What you are asked to do
Go through the data below and return each line containing the word "cache".

Data listing

-- ==== Sys2Proof/Machine/Issue.lean ====
section
/-! DEFINITION. Time and issue: instruction fetch (R34, R134), the choice of a fragment for each slot (R360, R361), the stall counters (R408),
the tick (R2, R407), samples (R413), and the completion of waits at `fwr`, `frd`, `shmap`, `wchild`, `launch`, `tlbi` and `pmap`. -/

namespace Sys2Proof.Machine

open Sys2Proof

/-! ### Code at a pc (R210, R360) -/

/-- Words of code from an address, n of them, or the first line that is not in the cache. -/
def State.codeWords (s : State) (core tcid : Nat) : Nat → VAddr → Except VAddr (List W32)
  | 0, _ => .ok []
  | n + 1, a =>
    match s.codeWord core tcid a with
    | none => .error (lineOf a)
    | some w =>
      match State.codeWords s core tcid n (a + 4) with
      | .ok ws => .ok (w :: ws)
      | .error l => .error l

/-- The words of the instruction at a pc: two, or three with a leading word. DESIGN CHOICE (log 124): a line that the cache holds is fetched as it
is held, until `cinv`, a launch's start or replacement; without the sequence of R134 each fetch might give old or new (R135). -/
def State.fetchCode (s : State) (core tcid : Nat) (pc : VAddr) : Except VAddr (List W32) :=
  match s.codeWords core tcid 2 pc with
  | .error l => .error l
  | .ok ws => if isLead (ws.headD 0) && !isLead (ws.getD 1 0) then s.codeWords core tcid 3 pc else .ok ws

/-- Opcode of the base word. -/
def opcodeOf (ws : List W32) : Nat :=
  let w := if isLead (ws.headD 0) then ws.getD 1 0 else ws.headD 0
  w.toNat % 256

/-- The instruction issues from slot L (R360). -/
def slotLOf (ws : List W32) : Bool :=
  let o := opcodeOf ws
  (decide (0x30 ≤ o) && decide (o ≤ 0x67)) || (decide (0x70 ≤ o) && decide (o ≤ 0x9A))

/-! ### Candidates (R360, R361) -/

/-- A fragment that could issue in this cycle, with its code or the line that it lacks. -/
structure Cand where
  r : FragRef
  slot : Nat
  entry : Nat
  last : Nat
  late : Bool
  code : Except VAddr (List W32)

def Frag.canIssue (cycle : Nat) (f : Frag) : Bool :=
  f.state == .running && !f.hasChildren && f.wait.isNone && f.entryParked.isNone && decide (f.hold ≤ cycle) &&
    decide (f.busy ≤ cycle) && f.mask != 0

/-- Within the ticks after its `yield`, or demoted: considered after every other (R361). -/
def Frag.late (cycle : Nat) (f : Frag) : Bool := (f.yieldUntil != 0 && decide (cycle ≤ f.yieldUntil)) || f.spin.demoted

/-- A demoted fragment issues at most once in 256 ticks (R188). -/
def Frag.spun (cycle : Nat) (f : Frag) : Bool := f.spin.demoted && decide (cycle < f.lastIssue + Config.demotedTicks)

Solution to this exercise
/-- Words of code from an address, n of them, or the first line that is not in the cache. -/
/-- The words of the instruction at a pc: two, or three with a leading word. DESIGN CHOICE (log 124): a line that the cache holds is fetched as it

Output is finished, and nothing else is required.